Locate the line bearing "ATTR_READ (R53). -/" in the material below, then reproduce it and each following line up to and including the line bearing "def execPartitionSet (p".
###
-- ==== Sys2Proof/Machine/PointCmd.lean ====
section
/-! DEFINITION. The mailbox commands of points, limits, grants, partitions, forces, interlock equations, local I/O and loops
(R46 to R64, R75 to R82, R105 to R107, R142, R154 to R158, R160 to R168, R179, R182), with the checks that refuse them. -/

namespace Sys2Proof.Machine

/-! ### Shared checks and answers -/

/-- Points of the process image (R42). -/
def pointCount : Nat := 2 ^ 20

/-- A configuration command that is presented as a group (R186): logged when it is accepted (R452). -/
def presentConfig (s : State) (p : BitVec 7) (q : Request) (items : List Item) : State :=
  if carriable s q.1 q.2 then present (logConfig s p q.1 q.2) p items else turnAway s p .refused

/-- `READ_TICK` and FIXED_TICK (R107). -/
def ticks (s : State) (p : BitVec 7) : Bytes :=
  leBytes 8 s.image.tick.toNat ++ leBytes 8 (s.fixedTick p.toNat)

/-- Direction codes: 0 unused, 1 memo, 2 input, 3 output (R54). -/
def direction (mode : Nat) : Nat := if isInput mode then 2 else if isOutput mode then 3 else if isMemo mode then 1 else 0

/-- The directions that R46 allows a type. -/
def directionOk (ty d : Nat) : Bool :=
  if ty = tyNone then d == 0 else if ty = tyCount then d == 2 else decide (1 ≤ d)

/-- A clamp range whose minimum is above its maximum (R56). -/
def badRange (ty : Nat) (w : W64) : Bool :=
  match pointCmp ty (w.setWidth 32) (valueOf w) with
  | some d => decide (d > 0)
  | none => false

/-- A REAL32 magnitude that is negative or a NaN (R57). -/
def badMagnitude (v : W32) : Bool := fmt32.isNan v.toNat || (bit v 31 && v != 0x80000000)

/-- A rate entry with such a magnitude (R56). -/
def badRate (ty : Nat) (w : W64) : Bool := ty == tyReal && (badMagnitude (w.setWidth 32) || badMagnitude (valueOf w))

/-- Points that name limit entry `n` through a field (0 `VIDX`, 1 `CIDX`, 2 `RIDX`), with their attribute words. -/
def namers (r : Region) (n field : Nat) : List (Nat × W64) :=
  r.attr.filter (fun a => n != 0 && (match field with | 0 => vidxOf a.2 | 1 => cidxOf a.2 | _ => ridxOf a.2) == n)

/-- Another point than i names entry n through another field than this one (R58). -/
def otherRole (r : Region) (i n field : Nat) : Bool :=
  (List.range 3).any (fun f => f != field && (namers r n f).any (fun a => a.1 != i))

/-- Entries of the retain set in bytes (R445): points, ranges, loops. -/
def retainSize (counts : Nat) (ranges : List Retain) (loops : Nat) : Nat :=
  20 * counts + (ranges.foldl (fun n x => n + 16 + x.len) 0) + 8 * loops

/-- First words of COUNT48 points. -/
def countPoints (r : Region) : List Nat := (r.image.filter (fun e => bits e.2 15 8 == tyCount)).map Prod.fst

/-- Valid loop slots. -/
def validLoops (r : Region) : List Nat := (r.loops.filter (fun e => e.2.valid)).map Prod.fst

/-- Retained ranges of the running programs. -/
def retainRanges (r : Region) : List Retain := r.programs.flatMap (fun e => (e.2.map Program.retain).getD [])

/-- The most that the retain set may hold (R445). -/
def retainMax : Nat := 16 * 2 ^ 20

/-- A point of station 0's range whose attribute word may be written: an output or PWM pin keeps its type and direction, every
other local point its fixed word (R59). -/
def localOk (r : Region) (i ty : Nat) (w : W64) : Bool :=
  if i < 0x30 then ty == typeOf r i && (if isOutput (modeOf r i) then isOutput (bits w 63 61) && bits w 60 48 == 0 else w == attrOf r i)
  else ty == typeOf r i && w == attrOf r i

/-- The checks of an attribute write (R46, R51, R53, R55 to R59, R73, R333, R445), in this order. -/
def attrChecks (s : State) (i ty : Nat) (w : W64) : List (Bool × Stat) :=
  let r := s.image
  let mode := bits w 63 61
  let d := direction mode
  let st := bits w 60 48
  let v := vidxOf w
  let c := cidxOf w
  let ri := ridxOf w
  let was := typeOf r i
  let changes := decide (mode ≠ modeOf r i ∨ st ≠ stationOf r i ∨ ty ≠ was)
  let named (k : Nat) : Bool := referenced r k || blockCovers s k
  [(decide (i < pointCount), .outOfRange), (decide (ty < 256), .reservedSet),
    (decide (ty ≤ tyCount) && was != tyCount2, .refused),
    (decide (st = 0 ∨ 0x1000 ≤ st ∨ st % 128 ≠ 0), .outOfRange),
    (decide (0x200 ≤ i) || localOk r i ty w, .refused),
    (directionOk ty d && !(d == 1 && st != 0) && !(ty == tyCount && mode != 2), .refused),
    (!((mode == 3 || mode == 6) && v == 0), .refused),
    (!(c != 0 && (ty == tyBool || ty == tyCount)) && (ri == 0 || (d == 3 && (ty == tyInt || ty == tyUint || ty == tyReal))), .refused),
    (!(c != 0 && badRange ty (limitOf r c)) && !(ri != 0 && badRate ty (limitOf r ri)), .refused),
    (v == 0 || (bits (limitOf r v) 63 32 == 0 && (c == 0 || inRange ty (limitOf r c) ((limitOf r v).setWidth 32))), .refused),
    (!((v != 0 && (v == c || v == ri)) || (c != 0 && c == ri)) && !otherRole r i v 0 && !otherRole r i c 1 && !otherRole r i ri 2, .refused),
    (!(changes && (referenced r i || blockCovers s i)), .refused),
    (!(ty == tyCount && was != tyCount) || (i % 2 == 0 && !named (i + 1)), .refused),
    (!(was == tyCount && ty != tyCount) || !named (i + 1), .refused),
    (!(ri != 0 && ridxOf (attrOf r i) == 0) || decide ((r.attr.filter (fun a => ridxOf a.2 != 0)).length < 65536), .noSpace),
    (!(ty == tyCount && was != tyCount)
      || decide (retainSize ((countPoints r).length + 1) (retainRanges r) (validLoops r).length ≤ retainMax), .refused)]

/-- ATTR_WRITE (R53, R56 to R59). -/
def execAttrWrite (p : BitVec 7) (point ty : W32) (attr : W64) (s : State) : Out :=
  serve s p (Req.attrWrite point ty attr) (owner0 p) (checked s p (attrChecks s point.toNat ty.toNat attr)
    (presentConfig s p (Req.attrWrite point ty attr)
      [.attr (point.setWidth 20) (ty.setWidth 8) attr]))

/-- ATTR_READ (R53). -/
def execAttrRead (p : BitVec 7) (point : W32) (s : State) : Out :=
  let i := point.toNat
  serve s p (Req.attrRead point) (owner0 p) (checked s p [(decide (i < pointCount), .outOfRange)]
    (answer s p (layout [(4, typeOf s.image i), (8, (attrOf s.image i).toNat)])))

/-- The entry keeps R56 true for every point that names it (R58). -/
def limitKeeps (r : Region) (n : Nat) (w : W64) : Bool :=
  let v : W32 := w.setWidth 32
  (namers r n 0).all (fun a => valueOf w == 0 && (cidxOf a.2 == 0 || inRange (typeOf r a.1) (limitOf r (cidxOf a.2)) v))
    && (namers r n 1).all (fun a => !badRange (typeOf r a.1) w && (vidxOf a.2 == 0 || inRange (typeOf r a.1) w ((limitOf r (vidxOf a.2)).setWidth 32)))
    && (namers r n 2).all (fun a => !badRate (typeOf r a.1) w)

/-- LIMIT_WRITE (R57, R58). -/
def execLimitWrite (p : BitVec 7) (idx : W32) (entry : W64) (s : State) : Out :=
  let n := idx.toNat
  serve s p (Req.limitWrite idx entry) (owner0 p) (checked s p [(decide (1 ≤ n ∧ n < 65536), .outOfRange), (limitKeeps s.image n entry, .refused)]
    (presentConfig s p (Req.limitWrite idx entry) [.limit (idx.setWidth 16) entry]))

/-! ### Partitions and grants (R60 to R64, R143, R163, R474) -/

/-- GRANT_WRITE (R61, R62). -/
def execGrantWrite (p : BitVec 7) (entry : W32) (w : W64) (s : State) : Out :=
  serve s p (Req.grantWrite entry w) (owner0 p) (checked s p
    [(decide (entry.toNat < 8192), .outOfRange), (zeroBits w 55 52 && zeroBits w 31 20, .reservedSet),
      (decide (bits w 19 0 ≤ bits w 51 32), .outOfRange)]
    (presentConfig s p (Req.grantWrite entry w) [.grant (entry.setWidth 13) w]))

/-- GRANT_READ (R61): a tenant reads only entries whose `GRANTEE` it is. -/
def execGrantRead (p : BitVec 7) (entry : W32) (s : State) : Out :=
  let w := look 0 s.image.grants entry.toNat
  serve s p (Req.grantRead entry) true (checked s p [(decide (entry.toNat < 8192), .outOfRange), (p == 0 || bits w 62 56 == p.toNat, .notFound)]
    (answer s p (leBytes 8 w.toNat)))

/-- PARTITION_SET (R143). -/
def execPartitionSet (p : BitVec 7) (part budget : W32) (s : State) : Out :=
  let t := s.setPair { s.pair with budgets := put 0 s.pair.budgets part.toNat budget }
  serve s p (Req.partitionSet part budget) (owner0 p) (checked s p [(decide (part.toNat < 128), .outOfRange)]
    (acceptConfig s t p (Req.partitionSet part budget)))

/-- DMA_WINDOW (R474). -/
def execDmaWindow (p : BitVec 7) (part : W32) (base len : W64) (s : State) : Out :=
  let t := s.setHr { s.hr with windows := put (0, 0) s.hr.windows part.toNat (base, len) }
  serve s p (Req.dmaWindow part base len) (owner0 p) (checked s p
    [(decide (part.toNat < 128) && base.toNat % 4096 == 0 && len.toNat % 4096 == 0 && decide (base.toNat + len.toNat ≤ 2 ^ 64), .outOfRange)]
    (acceptConfig s t p (Req.dmaWindow part base len)))

/-- Record LOOP_REFUSED and raise source 13 (R183, R374): cause 1 admission, 2 another check. -/
def loopRefused (s : State) (slot : Nat) (part cause : Nat) : State :=
  raise (recordN s (erNum s.pair.active) 0x1502 slot part cause) 13

/-- LOOP_ASSIGN (R163, R182). -/
def execLoopAssign (p : BitVec 7) (first count part : W32) (s : State) : Out :=
  let a := first.toNat
  let n := count.toNat
  serve s p (Req.loopAssign first count part) (owner0 p) (checked s p
    [(decide (a + n ≤ 8192) && decide (part.toNat < 128), .outOfRange), (!assignTaken s.image a n (part.setWidth 7), .refused)]
    (if admitted s.image.loops then
      presentConfig s p (Req.loopAssign first count part) [.loopAssign a n (part.setWidth 7)]
    else turnAway (loopRefused s a part.toNat 1) p .admission))

/-- The points that an owner change of point i moves (R47, R59). -/
def ownerGroup (r : Region) (i : Nat) : List Nat :=
  if i < 0x30 then [i, 0xB0 + i, 0xE0 + i, 0x110 + i] else if typeOf r i = tyCount then [i, i + 1] else [i]

/-- POINT_OWNER (R64): the points of the local station follow their pin, and a COUNT48 point its first word. -/
def execPointOwner (p : BitVec 7) (point owner : W32) (s : State) : Out :=
  let i := point.toNat
  let r := s.image
  let used := (ownerGroup r i).any (fun k => referencedBy r (ownerOf r i) k || referencedBy r owner.toNat k)
  serve s p (Req.pointOwner point owner) (owner0 p) (checked s p
    [(decide (i < pointCount ∧ owner.toNat < 128), .outOfRange),
      (!decide (0x30 ≤ i ∧ i < 0x200) && typeOf r i != tyCount2 && !used, .refused)]
    (presentConfig s p (Req.pointOwner point owner) [.owner (point.setWidth 20) (owner.setWidth 7)]))

/-! ### Monitoring reads (R105 to R107, R142, R160, R161) -/

/-- TASK_COUNTERS (R105): of a slot that holds a task of the partition. -/
def execTaskCounters (p : BitVec 7) (slot : W32) (s : State) : Out :=
  let n : BitVec 9 := slot.setWidth 9
  let x := slotOf s.image n
  let own := ((taskOf s.image n).map (fun k => k.part == p)).getD false
  serve s p (Req.taskCounters slot) true (checked s p [(decide (slot.toNat < 512), .outOfRange), (own, .notFound)]
    (answer s p (layout [(4, x.runs.toNat), (4, x.overrun.toNat), (4, x.triggers.toNat), (4, x.retractedOut.toNat),
      (4, x.retractedEv.toNat), (4, x.aborts.toNat), (8, x.lastDuration.toNat)])))

/-- POINT_READ (R44, R107): ages count up to the tick current at the read; a point that the partition may not read gives the word of
R63. -/
def execPointRead (p : BitVec 7) (first count : W32) (s : State) : Out :=
  let a := first.toNat
  let n := count.toNat
  let r := s.image
  serve s p (Req.pointRead first count) true (checked s p [(decide (1 ≤ n ∧ n ≤ 65536 ∧ a + n ≤ pointCount), .outOfRange)]
    (answerObject s p (ticks s p) (wordBytes ((List.range n).map (fun k => readableWord r (BitVec.ofNat 64 s.nowTick) p.toNat (a + k))))))

/-- VAR_READ (R107, R157): a range of a variable block of the partition's running image, with forced values in place. -/
def execVarRead (p : BitVec 7) (iid off len : W32) (s : State) : Out :=
  let r := s.image
  let b := (programOf r p.toNat).bind (fun g => (g.insts.find? (fun x => x.iid == iid && x.kind == 1)).map (fun x => (g, x)))
  serve s p (Req.varRead iid off len) true (
    match b with
    | none => turnAway s p .notFound
    | some (g, x) =>
      checked s p [(decide (off.toNat + len.toNat ≤ x.len), .outOfRange)]
        (answerObject s p (ticks s p)
          ((applyForced (forcedWords r g x.slot) (look [] r.vars x.slot.toNat)).readBytes (x.voff + off.toNat) len.toNat)))

/-- CHANGE (R142): of a waiting image without a change in progress. -/
def execChange (p : BitVec 7) (tc : W64) (s : State) : Out :=
  let r := s.image
  serve s p (Req.change tc) true (checked s p
    [((look none r.waiting p.toNat).isSome, .notFound), ((look none r.changes p.toNat).isNone, .conflict)]
    (present s p [.change p tc (look 0 s.pair.budgets p.toNat)]))

/-- CHANGE_CANCEL (R142). -/
def execChangeCancel (p : BitVec 7) (s : State) : Out :=
  serve s p Req.changeCancel true (checked s p [((look none s.image.waiting p.toNat).isSome, .notFound)] (present s p [.changeCancel p]))

/-- The bytes of a change report (R160, R161). -/
def reportBytes (x : Report) : Bytes :=
  let n := min x.recs.length 65536
  layout [(4, x.result.toNat), (4, n), (8, x.tc.toNat), (8, x.tend.toNat), (2, x.gapp.toNat), (2, x.budget.toNat),
      (4, min (x.recs.length - n) (2 ^ 32 - 1))]
    ++ (x.recs.take n).flatMap (fun q => layout [(2, q.1.toNat), (2, 0), (4, q.2.1.toNat), (8, q.2.2.toNat)])

/-- CHANGE_REPORT (R160, R161). -/
def execChangeReport (p : BitVec 7) (s : State) : Out :=
  serve s p Req.changeReport true (match look none s.image.reports p.toNat with
    | none => turnAway s p .notFound
    | some x => answerObject s p [] (reportBytes x))

/-- PROGRAM_INFO (R479). -/
def execProgramInfo (p : BitVec 7) (s : State) : Out :=
  serve s p Req.programInfo true (match programOf s.image p.toNat with
    | none => turnAway s p .notFound
    | some g => answer s p (layout [(8, g.build.toNat), (8, g.bodyLen), (4, (look none s.image.waiting p.toNat).isSome.toNat)]))

/-! ### Forces (R154 to R158) -/

/-- Width in bytes of a variable force (R154). -/
def forceWidth (ty : Nat) : Nat := if ty = 0 ∨ ty = 2 ∨ ty = 4 then 4 else 8

/-- The checks of a variable force (R155). -/
def varForceChecks (r : Region) (p : BitVec 7) (f : Force) : List (Bool × Stat) :=
  let w := forceWidth f.ty
  match programOf r p.toNat with
  | none => [(false, .notFound)]
  | some g =>
    match g.insts.find? (fun b => b.iid == f.iid && b.kind == 1) with
    | none => [(false, .notFound)]
    | some b =>
      let a := b.voff + f.voff
      let hits (i : Inst) : Bool := i.kind != 1 && i.slot == b.slot && decide (i.voff + 3 < a + w ∧ a < i.voff + 8)
      let others := (forcedWords r g b.slot).filter (fun x => x.1 != a)
      [((look none r.waiting p.toNat).isNone, .conflict), (decide (f.voff + w ≤ b.len), .refused), (!g.insts.any hits, .refused),
        (!(f.ty == 2 && fmt32.isNan (f.fvalue.toNat % 2 ^ 32)), .refused), (decide (others.length < 64), .refused)]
###
» **EXERCISE RESULT**
/-- ATTR_READ (R53). -/
def execAttrRead (p : BitVec 7) (point : W32) (s : State) : Out :=
  let i := point.toNat
  serve s p (Req.attrRead point) (owner0 p) (checked s p [(decide (i < pointCount), .outOfRange)]
    (answer s p (layout [(4, typeOf s.image i), (8, (attrOf s.image i).toNat)])))

/-- The entry keeps R56 true for every point that names it (R58). -/
def limitKeeps (r : Region) (n : Nat) (w : W64) : Bool :=
  let v : W32 := w.setWidth 32
  (namers r n 0).all (fun a => valueOf w == 0 && (cidxOf a.2 == 0 || inRange (typeOf r a.1) (limitOf r (cidxOf a.2)) v))
    && (namers r n 1).all (fun a => !badRange (typeOf r a.1) w && (vidxOf a.2 == 0 || inRange (typeOf r a.1) w ((limitOf r (vidxOf a.2)).setWidth 32)))
    && (namers r n 2).all (fun a => !badRate (typeOf r a.1) w)

/-- LIMIT_WRITE (R57, R58). -/
def execLimitWrite (p : BitVec 7) (idx : W32) (entry : W64) (s : State) : Out :=
  let n := idx.toNat
  serve s p (Req.limitWrite idx entry) (owner0 p) (checked s p [(decide (1 ≤ n ∧ n < 65536), .outOfRange), (limitKeeps s.image n entry, .refused)]
    (presentConfig s p (Req.limitWrite idx entry) [.limit (idx.setWidth 16) entry]))

/-! ### Partitions and grants (R60 to R64, R143, R163, R474) -/

/-- GRANT_WRITE (R61, R62). -/
def execGrantWrite (p : BitVec 7) (entry : W32) (w : W64) (s : State) : Out :=
  serve s p (Req.grantWrite entry w) (owner0 p) (checked s p
    [(decide (entry.toNat < 8192), .outOfRange), (zeroBits w 55 52 && zeroBits w 31 20, .reservedSet),
      (decide (bits w 19 0 ≤ bits w 51 32), .outOfRange)]
    (presentConfig s p (Req.grantWrite entry w) [.grant (entry.setWidth 13) w]))

/-- GRANT_READ (R61): a tenant reads only entries whose `GRANTEE` it is. -/
def execGrantRead (p : BitVec 7) (entry : W32) (s : State) : Out :=
  let w := look 0 s.image.grants entry.toNat
  serve s p (Req.grantRead entry) true (checked s p [(decide (entry.toNat < 8192), .outOfRange), (p == 0 || bits w 62 56 == p.toNat, .notFound)]
    (answer s p (leBytes 8 w.toNat)))

/-- PARTITION_SET (R143). -/
def execPartitionSet (p : BitVec 7) (part budget : W32) (s : State) : Out :=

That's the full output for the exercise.